- Born: June 17, 1942 (age 83) Kansas City, Missouri, U.S.
- Education: B.A. (1964), M.A. (1966) – University of Missouri–Kansas City Ph.D. (1969) – University of Utah
- Alma mater: University of Missouri–Kansas City University of Utah
- Known for: Discovery of universal optic-nerve misrouting in albinism; Director of Clinical Electrophysiology, Moran Eye Center (1993–2022)
- Scientific career
- Fields: Neuropsychology; Ophthalmology; Visual and auditory electrophysiology; Albinism research
- Institutions: John A. Moran Eye Center, University of Utah Veterans Administration National Institutes of Health
- Thesis: Crossed and uncrossed optic fiber projections in albino versus pigmented mammals (1969)

= Donnell Joseph Creel =

Donnell Creel is a research professor emeritus of ophthalmology at the University of Utah School of Medicine.

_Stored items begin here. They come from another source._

-- ==== Sys2Proof/Word.lean ====
section
/-! DEFINITION. The two value widths of the block: a byte of the table and of DMEM, and a 64-bit port word. -/

namespace Sys2Proof

/-- A byte: an entry of the table (R24) or a byte of DMEM (R40). Bit 0 is the least significant (R5). -/
abbrev Byte := BitVec 8

/-- A 64-bit port value: the operand port A and the result port Y (R4, R27, R28). -/
abbrev PortWord := BitVec 64

end Sys2Proof
end

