-- ==== Sys2Proof/Machine/Ops.lean ====
section
/-! DEFINITION. The shared operations: DMEM bytes, admission (R42), the response (R28), fault entry (R145), the FAULTED
state (R146), reset (R161) and the free bytes of an interrupted command (R162). -/

namespace Sys2Proof.Machine

/-- The three outcomes of a step. -/
abbrev Result := Host.Outcome State Fault Refusal

/-- The byte at an address, if it holds one (R42, R48). -/
def readByte : Memory → Nat → Option Byte
  | [], _ => none
  | c :: m, a => if c.1 = a then some c.2 else readByte m a

/-- Set the byte at an address (R42), keeping addresses rising. -/
def writeByte : Memory → Nat → Byte → Memory
  | [], a, v => [(a, v)]
  | c :: m, a, v =>
    if a < c.1 then (a, v) :: c :: m
    else if a = c.1 then (a, v) :: m
    else c :: writeByte m a v

/-- The host's list of regions admits an address. -/
def admits (rs : List Region) (a : Nat) : Bool := rs.any fun r => inSpan r.base r.size a

/-- `readable(a)`: a holds a byte and the host admits reads there (R42). -/
def readableAt (s : State) (a : Nat) : Bool := (readByte s.dmem a).isSome && admits s.readable a

/-- `writable(a)`: the host admits a write there (R42). -/
def writableAt (s : State) (a : Nat) : Bool := admits s.writable a

/-- The state once the command in flight has its one response (R28): the command is then complete (R168). -/
def answered (r : Response) (s : State) : State := { s with port := none, responses := s.responses ++ [r] }

/-- The state with STATUS set, as only fault entry does (R26). -/
def withStatus (v : BitVec 8) (s : State) : State := { s with status := v }

/-- The state with DMEM as a command left it, and the command's accesses recorded (R124). -/
def withBuffer (dmem : Memory) (accesses : List Access) (s : State) : State :=
  { s with dmem := dmem, events := s.events ++ accesses }

/-- The state once the host's next action is taken. -/
def withInbox (rest : List HostAction) (s : State) : State := { s with inbox := rest }

/-- Deliver the one response of the command in flight (R28). -/
def respond (r : Response) (s : State) : Result := .next (answered r s)

/-- Fault entry (R145): STATUS records the code, DMEM is not accessed, the command is answered `Fault(code)`. There is
no vector, no saved pc and no mode. -/
def raiseFault (code : FaultCode) (s : State) : Result :=
  respond (.fault (faultCodeBits code)) (withStatus (faultStatus code) s)

/-- The FAULTED state (R146): while FAULTED = 1 a command is answered with the stored code and does nothing else.
It comes before every other fault (R144). -/
def unlessFaulted (s : State) (run : State → Result) : Result :=
  if faulted s then respond (.fault (fcode s)) s else run s

/-- A command with a reserved OP (R64, R141). -/
def answerIllegalOp (s : State) : Result := unlessFaulted s (raiseFault .illegalOp)

/-- 1 with a command in flight, 0 without (R31): how many commands still wait for their response. -/
def inFlightCount (s : State) : Nat := if s.port.isSome then 1 else 0

/-- Reset (R160, R161): STATUS becomes 0x00 and the command in flight, if there is one, is abandoned. It is the only way
out of the FAULTED state (R147); the block has no return from a fault. -/
def resetBlock (s : State) : State :=
  { s with status := 0x00, port := none, abandoned := s.abandoned + inFlightCount s }

/-- Draw the next free byte into an address (R162). -/
def drawByte (s : State) (a : Nat) : State :=
  { s with dmem := writeByte s.dmem a (Config.freeByte s.draws), draws := s.draws + 1 }

/-- Draw every byte of `[dst, dst + len)` freely (R162). -/
def drawSpan (dst len : Nat) (s : State) : State := (List.range len).foldl (fun t k => drawByte t (dst + k)) s

end Sys2Proof.Machine
end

== Early life and education ==
Creel was born in Kansas City, Missouri, United States. He received B.A. and M.A. degrees from the University of Missouri–Kansas City and earned a Ph.D. in neuropsychology from the University of Utah in 1968.

== Career ==
Creel worked for over three decades as a Career Research Scientist in the Veterans Administration and collaborated with the National Institutes of Health. His research includes electrophysiological and anatomical studies of the visual and auditory systems, including electroretinograms, electro-oculograms, and visually evoked potentials.

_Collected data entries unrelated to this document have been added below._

-- ==== Sys2Proof/Tests/Slice0.lean ====
section
/-! SUPPORT. Tests from the spec's own vectors (95_test_vectors.md), smoke tests of the checks, and for every statement
with hypotheses a witness that meets them. -/

namespace Sys2Proof.Tests

open Machine Claims

/-! ## The table, against the listing of 95_test_vectors.md section 2.1 -/

def listing0 : List Byte :=
  [0x00, 0x80, 0x40, 0xC0, 0x20, 0xA0, 0x60, 0xE0, 0x10, 0x90, 0x50, 0xD0, 0x30, 0xB0, 0x70, 0xF0] ++
  [0x08, 0x88, 0x48, 0xC8, 0x28, 0xA8, 0x68, 0xE8, 0x18, 0x98, 0x58, 0xD8, 0x38, 0xB8, 0x78, 0xF8] ++
  [0x04, 0x84, 0x44, 0xC4, 0x24, 0xA4, 0x64, 0xE4, 0x14, 0x94, 0x54, 0xD4, 0x34, 0xB4, 0x74, 0xF4] ++
  [0x0C, 0x8C, 0x4C, 0xCC, 0x2C, 0xAC, 0x6C, 0xEC, 0x1C, 0x9C, 0x5C, 0xDC, 0x3C, 0xBC, 0x7C, 0xFC] ++
  [0x02, 0x82, 0x42, 0xC2, 0x22, 0xA2, 0x62, 0xE2, 0x12, 0x92, 0x52, 0xD2, 0x32, 0xB2, 0x72, 0xF2] ++
  [0x0A, 0x8A, 0x4A, 0xCA, 0x2A, 0xAA, 0x6A, 0xEA, 0x1A, 0x9A, 0x5A, 0xDA, 0x3A, 0xBA, 0x7A, 0xFA] ++
  [0x06, 0x86, 0x46, 0xC6, 0x26, 0xA6, 0x66, 0xE6, 0x16, 0x96, 0x56, 0xD6, 0x36, 0xB6, 0x76, 0xF6] ++
  [0x0E, 0x8E, 0x4E, 0xCE, 0x2E, 0xAE, 0x6E, 0xEE, 0x1E, 0x9E, 0x5E, 0xDE, 0x3E, 0xBE, 0x7E, 0xFE]

def listing1 : List Byte :=
  [0x01, 0x81, 0x41, 0xC1, 0x21, 0xA1, 0x61, 0xE1, 0x11, 0x91, 0x51, 0xD1, 0x31, 0xB1, 0x71, 0xF1] ++
  [0x09, 0x89, 0x49, 0xC9, 0x29, 0xA9, 0x69, 0xE9, 0x19, 0x99, 0x59, 0xD9, 0x39, 0xB9, 0x79, 0xF9] ++
  [0x05, 0x85, 0x45, 0xC5, 0x25, 0xA5, 0x65, 0xE5, 0x15, 0x95, 0x55, 0xD5, 0x35, 0xB5, 0x75, 0xF5] ++
  [0x0D, 0x8D, 0x4D, 0xCD, 0x2D, 0xAD, 0x6D, 0xED, 0x1D, 0x9D, 0x5D, 0xDD, 0x3D, 0xBD, 0x7D, 0xFD] ++
  [0x03, 0x83, 0x43, 0xC3, 0x23, 0xA3, 0x63, 0xE3, 0x13, 0x93, 0x53, 0xD3, 0x33, 0xB3, 0x73, 0xF3] ++
  [0x0B, 0x8B, 0x4B, 0xCB, 0x2B, 0xAB, 0x6B, 0xEB, 0x1B, 0x9B, 0x5B, 0xDB, 0x3B, 0xBB, 0x7B, 0xFB] ++
  [0x07, 0x87, 0x47, 0xC7, 0x27, 0xA7, 0x67, 0xE7, 0x17, 0x97, 0x57, 0xD7, 0x37, 0xB7, 0x77, 0xF7] ++
  [0x0F, 0x8F, 0x4F, 0xCF, 0x2F, 0xAF, 0x6F, 0xEF, 0x1F, 0x9F, 0x5F, 0xDF, 0x3F, 0xBF, 0x7F, 0xFF]

theorem test_table_is_listing : table = listing0 ++ listing1 := by decide +kernel

/-! ## Well-formedness: one ill-formed term for each check -/

theorem test_wf_refuses_count : (Instr.reflectBits 256 0 0).wellFormed ⟨8, 8⟩ = false := by decide
theorem test_wf_refuses_src : (Instr.reflectBits 0 256 0).wellFormed ⟨8, 9⟩ = false := by decide
theorem test_wf_refuses_dst : (Instr.reflectBits 0 0 256).wellFormed ⟨8, 9⟩ = false := by decide
theorem test_wf_admits_top : (Instr.reflectBits 511 255 255).wellFormed ⟨8, 9⟩ = true := by decide

/-! ## Decoding: the records of 30_encoding.md R63 and 95_test_vectors.md section 4, OP written bit by bit -/

def record (op : BitVec 4) : Command := { op := op, a := 0x12345678, nbits := 0x0020, src := 0x0100, dst := 0x0200 }

theorem test_decode_u8 : decode ⟨16, 16⟩ (record 0b0000) = .ok (.reflectU8 0x12345678) := by decide
theorem test_decode_u16 : decode ⟨16, 16⟩ (record 0b0001) = .ok (.reflectU16 0x12345678) := by decide
theorem test_decode_u32 : decode ⟨16, 16⟩ (record 0b0010) = .ok (.reflectU32 0x12345678) := by decide
theorem test_decode_u64 : decode ⟨16, 16⟩ (record 0b0011) = .ok (.reflectU64 0x12345678) := by decide
theorem test_decode_s8 : decode ⟨16, 16⟩ (record 0b0100) = .ok (.reflectS8 0x12345678) := by decide
theorem test_decode_s16 : decode ⟨16, 16⟩ (record 0b0101) = .ok (.reflectS16 0x12345678) := by decide
theorem test_decode_s32 : decode ⟨16, 16⟩ (record 0b0110) = .ok (.reflectS32 0x12345678) := by decide
theorem test_decode_s64 : decode ⟨16, 16⟩ (record 0b0111) = .ok (.reflectS64 0x12345678) := by decide
theorem test_decode_bits : decode ⟨16, 16⟩ (record 0b1000) = .ok (.reflectBits 32 0x100 0x200) := by decide
theorem test_decode_reserved :
    [0x9, 0xA, 0xB, 0xC, 0xD, 0xE, 0xF].all (fun op => (decode ⟨16, 16⟩ (record op)).toOption.isNone) = true := by decide
theorem test_table_word_u64 : decodeTableWord 8 0b0011 = some (.reflectU64 0) := by decide
theorem test_table_word_bits : decodeTableWord 8 0b1000 = some (.reflectBits 0 0 0) := by decide
theorem test_table_word_reserved : decodeTableWord 8 0b1001 = none := by decide

/-! ## One step of each instruction -/

/-- The state a result holds, if it is a next state. -/
def next? : Result → Option State
  | .next s => some s
  | .fault _ => none
  | .refused _ => none

/-- A machine with 8-bit addresses and counts (95_test_vectors.md section 3.5), its STATUS, DMEM and admitted regions. -/
def machine (status : BitVec 8) (dmem : Memory) (rd wr : List Region) : State :=
  { State.afterReset ⟨8, 8⟩ dmem [] with status := status, readable := rd, writable := wr }

/-- The machine with nothing in DMEM. -/
def bare (status : BitVec 8) : State := machine status [] [] []

/-- What the host sees of a result: the responses and STATUS. -/
def seen (r : Result) : Option (List Response × BitVec 8) := (next? r).map fun t => (t.responses, t.status)

theorem test_u8 : seen (exec (.reflectU8 0x12) (bare 0)) = some ([.value 0x48], 0) := by decide +kernel
theorem test_u8_high_bits_ignored :
    seen (exec (.reflectU8 0xFFFFFFFFFFFFFF01) (bare 0)) = some ([.value 0x80], 0) := by decide +kernel
theorem test_u16 : seen (exec (.reflectU16 0xFFFFFFFFFFFF0001) (bare 0)) = some ([.value 0x8000], 0) := by decide +kernel
theorem test_u32 : seen (exec (.reflectU32 0xAAAAAAAA12345678) (bare 0)) = some ([.value 0x1E6A2C48], 0) := by
  decide +kernel
theorem test_u64 : seen (exec (.reflectU64 0x0123456789ABCDEF) (bare 0)) = some ([.value 0xF7B3D591E6A2C480], 0) := by
  decide +kernel
/-- R98: for 1 the response is 0x80, not the sign-extended value. -/
theorem test_s8_not_sign_extended :
    seen (exec (.reflectS8 0x01) (bare 0)) = some ([.value 0x80], 0) ∧ sext 64 (0x80 : BitVec 8) = 0xFFFFFFFFFFFFFF80 := by
  decide +kernel
theorem test_s16 : seen (exec (.reflectS16 0x00FF) (bare 0)) = some ([.value 0xFF00], 0) := by decide +kernel
theorem test_s32 : seen (exec (.reflectS32 0xDEADBEEF) (bare 0)) = some ([.value 0xF77DB57B], 0) := by decide +kernel
theorem test_s64 : seen (exec (.reflectS64 1) (bare 0)) = some ([.value 0x8000000000000000], 0) := by decide +kernel

/-- The output bytes of a REFLECT.BITS command and its response. -/
def bitsSeen (n src dst : Nat) (s : State) : Option (List (Option Byte) × List Response) :=
  (next? (exec (.reflectBits n src dst) s)).map fun t =>
    ((List.range (ceil8 n)).map fun j => readByte t.dmem (dst + j), t.responses)

/-- Section 3.3, n = 36. -/
theorem test_bits_36 :
    bitsSeen 36 0x10 0x20 (machine 0 [(0x10, 0x12), (0x11, 0x34), (0x12, 0x56), (0x13, 0x78), (0x14, 0x9A)]
      [⟨0x10, 5⟩] [⟨0x20, 5⟩]) = some ([some 0x05, some 0x1E, some 0x6A, some 0x2C, some 0x48], [.done]) := by
  decide +kernel
/-- Section 3.5, identical regions. -/
theorem test_bits_in_place :
    bitsSeen 16 0x10 0x10 (machine 0 [(0x10, 0x10), (0x11, 0x11)] [⟨0x10, 2⟩] [⟨0x10, 2⟩]) =
      some ([some 0x88, some 0x08], [.done]) := by decide +kernel

/-! ## Faults (section 3.5), each one step -/

def low : State := machine 0 [(0x10, 0x10), (0x11, 0x11), (0x12, 0x12)] [⟨0, 256⟩] [⟨0, 256⟩]

theorem test_bounds_before_overlap : seen (exec (.reflectBits 24 0xFE 0xFF) low) = some ([.fault 2], 0x05) := by
  decide +kernel
theorem test_overlap : seen (exec (.reflectBits 16 0x10 0x11) low) = some ([.fault 3], 0x07) := by decide +kernel
theorem test_reserved : seen (step { bare 0 with port := some (record 0xA) }) = some ([.fault 1], 0x03) := by
  decide +kernel
theorem test_sticky : seen (exec (.reflectU8 0x12) (bare 0x03)) = some ([.fault 1], 0x03) := by decide +kernel
theorem test_first_step_runs_bits :
    seen (step (State.reset.withFetchWord 8 0b1000)) = some ([.done], 0x00) := by decide +kernel

/-! ## The assembler (R70, R71; 95_test_vectors.md section 4) -/

/-- `reflect.s8 -2 ; x` (P1). -/
theorem test_assemble_s8 :
    assembleLine ⟨16, 16⟩ ['r', 'e', 'f', 'l', 'e', 'c', 't', '.', 's', '8', ' ', '-', '2', ' ', ';', ' ', 'x'] =
      some (.command (.reflectS8 0xFE)) := by decide +kernel
/-- `reflect.bits 0x0200, 0x0100, 32` (P2): destination, source, count. -/
theorem test_assemble_bits :
    assembleLine ⟨16, 16⟩ ['r', 'e', 'f', 'l', 'e', 'c', 't', '.', 'b', 'i', 't', 's', ' ', '0', 'x', '0', '2', '0', '0',
      ',', ' ', '0', 'x', '0', '1', '0', '0', ',', ' ', '3', '2'] = some (.command (.reflectBits 32 0x100 0x200)) := by
  decide +kernel
/-- Hexadecimal letters; 0xA5 is 165, and a letter is no decimal digit. -/
theorem test_parse_number :
    parseNumber ['0', 'x', 'A', '5'] = some 165 ∧ parseNumber ['0', 'x', 'a', 'f'] = some 175 ∧
      parseNumber ['1', 'a'] = none ∧ parseNumber ['0', 'x', 'g'] = none := by decide +kernel
theorem test_assemble_status_query :
    assembleLine ⟨16, 16⟩ ['s', 't', 'a', 't', 'u', 's', '?'] = some .statusQuery := by decide +kernel

/-! ## Witnesses of the statements' hypotheses -/

/-- A command on the port with no host action to come. -/
def withPort (s : State) (c : Command) : State := { s with port := some c }

theorem runsNext_withPort (s : State) (c : Command) (h : s.inbox = []) : RunsNext (withPort s c) c :=
  ⟨rfl, by simp [withPort, h], by simp [withPort, h]⟩

theorem notFaulted_bare : NotFaulted (bare 0) := by decide
theorem faulted_bare : (bare 0x05).status.getLsbD 0 = true := by decide

/-- TableAlgorithmReversesAllBits: the top bit of eight bytes. -/
theorem witness_top_bit : 63 < 8 * 8 := by decide
/-- Reflect8Result to Reflect64Result: the OP of a record, a state that is not FAULTED, and the boundary bits. -/
theorem witness_fixed_width :
    (record 0x4).op = 0x4 ∧ NotFaulted (bare 0) ∧ 7 < 8 ∧ 8 ≤ 8 ∧ 15 < 16 ∧ 16 ≤ 16 ∧ 31 < 32 ∧ 32 ≤ 32 ∧ 63 < 64 ∧
      64 ≤ 64 := by decide
/-- OperandAndResultZeroExtend: both forms of width 8, and operands that differ in every ignored bit. -/
theorem witness_high_bits :
    FixedForm 8 .reflectU8 ∧ FixedForm 8 .reflectS8 ∧ (0xFFFFFFFFFFFFFF01 : PortWord) ≠ 0x01 ∧
      ∀ i < 8, (0xFFFFFFFFFFFFFF01 : PortWord).getLsbD i = (0x01 : PortWord).getLsbD i := ⟨.u8, .s8, by decide, by decide⟩
/-- FixedWidthOnlyResponds, FixedWidthIsInvolution: a form, and a state of each kind. -/
theorem witness_fixed_form : FixedForm 64 .reflectS64 ∧ NotFaulted (bare 0) ∧ ¬NotFaulted (bare 0x03) :=
  ⟨.s64, by decide, by decide⟩
/-- ReservedOpFaults: the first and the last reserved OP. -/
theorem witness_reserved_op :
    RunsNext (withPort (bare 0) (record 0x9)) (record 0x9) ∧ RunsNext (withPort (bare 0) (record 0xF)) (record 0xF) ∧
      0x9 ≤ (record 0x9).op.toNat ∧ 0x9 ≤ (record 0xF).op.toNat ∧ NotFaulted (withPort (bare 0) (record 0x9)) :=
  ⟨runsNext_withPort _ _ rfl, runsNext_withPort _ _ rfl, by decide, by decide, by decide⟩

/-- Two held input bytes at 0x10, admitted; output at 0x12 and 0x10 admitted. -/
def pair : State := machine 0 [(0x10, 0x88), (0x11, 0x08)] [⟨0x10, 2⟩] [⟨0x10, 4⟩]

/-- Bytes at the very top of DMEM. -/
def top : State := machine 0 [(0xFE, 0xAB), (0xFF, 0xCD)] [⟨0xFE, 2⟩] [⟨0xFC, 4⟩]

/-- BufferBoundsFaults: one address too far in either region. -/
theorem witness_out_of_range : NotFaulted top ∧ ¬BoundsOk top 24 0xFE 0x00 ∧ ¬BoundsOk top 24 0x00 0xFE :=
  ⟨by decide, by decide, by decide⟩
/-- BufferBoundsFaults: one byte that is not readable, one that is not writable; without it the bounds hold. -/
theorem witness_not_admitted :
    NotFaulted pair ∧ ¬BoundsOk pair 24 0x10 0x10 ∧ ¬BoundsOk pair 16 0x10 0x13 ∧ BoundsOk pair 16 0x10 0x12 :=
  ⟨by decide, by decide, by decide, by decide⟩
/-- BufferOverlapFaults: regions that share one address. -/
theorem witness_overlap : NotFaulted pair ∧ BoundsOk pair 16 0x10 0x11 ∧ 0x10 ≠ 0x11 ∧ ShareAddress 16 0x10 0x11 :=
  ⟨by decide, by decide, by decide, 0x11, by decide⟩
/-- FaultEntryIsPrecise: a command that answers `Fault(1)` on a block that is not FAULTED. -/
theorem witness_fault_entry :
    RunsNext (withPort (bare 0) (record 0xA)) (record 0xA) ∧ NotFaulted (withPort (bare 0) (record 0xA)) ∧
      (next? (step (withPort (bare 0) (record 0xA)))).map (·.responses) = some [.fault 1] :=
  ⟨runsNext_withPort _ _ rfl, by decide, by decide +kernel⟩
/-- FaultedBlockAnswersStoredCode. -/
theorem witness_faulted :
    (withPort (bare 0x05) (record 0xA)).status.getLsbD 0 = true ∧
      RunsNext (withPort (bare 0x05) (record 0xA)) (record 0xA) := ⟨by decide, runsNext_withPort _ _ rfl⟩

/-- BitsReady: adjacent regions (section 3.5), which share no address. -/
theorem ready_adjacent : BitsReady pair 16 0x10 0x12 :=
  ⟨by decide, by decide, .inr (by rintro ⟨a, h⟩; omega)⟩
/-- BitsReady: identical regions. -/
theorem ready_in_place : BitsReady pair 16 0x10 0x10 := ⟨by decide, by decide, .inl rfl⟩
/-- BitsReady: a partial byte, and regions that end at the top of DMEM. -/
theorem ready_top : BitsReady top 12 0xFE 0xFC := ⟨by decide, by decide, .inr (by rintro ⟨a, h⟩; omega)⟩
/-- BitsReady: one partial byte only. -/
theorem ready_partial : BitsReady pair 3 0x10 0x12 := ⟨by decide, by decide, .inr (by rintro ⟨a, h⟩; omega)⟩

/-- Inputs of `pair` and of `top`. -/
theorem input_pair (n : Nat) (h : n ≤ 16) (k : Nat) (hk : k < (n + 7) / 8) :
    readByte pair.dmem (0x10 + k) = some (if k = 0 then 0x88 else 0x08) := by
  obtain rfl | rfl : k = 0 ∨ k = 1 := by omega
  · decide
  · decide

He published extensively in peer-reviewed journals and contributed chapters to clinical neurology handbooks.

== Publications ==

- Creel, D. J. (1971). Visual system anomaly associated with albinism in the cat. Nature, 231: 465–466. doi:10.1038/231465a0
- Creel, D. J. (1974). Asymmetric visually evoked potentials in human albinos: evidence for visual system anomalies. Investigative Ophthalmology, 13(6): 430–440. PMID 4831697.
- Creel, D., O'Donnell Jr, F. E., & Witkop, C. J. (1978). Visual system anomalies in human ocular albinos. Science, 201(4359): 931–933. doi:10.1126/science.684419.
- Creel, D., Garber, S. R., King, R. A., & Witkop, C. J. (1980). Auditory brainstem anomalies in human albinos. Science, 207(4428): 446–448. doi:10.1126/science.7370693.
- Creel, D., Boxer, L. A., & Fauci, A. S. (1983). Visual and auditory anomalies in Chediak-Higashi syndrome. Electroencephalography and Clinical Neurophysiology, 55(3): 252–257. doi:10.1016/0013-4694(83)90202-X.
- Creel, D. J. (2019). The electrooculogram. In Levin, K. H., & Chauvel, P. (Eds.), Handbook of Clinical Neurology, Vol. 160, pp. 495–499. Elsevier.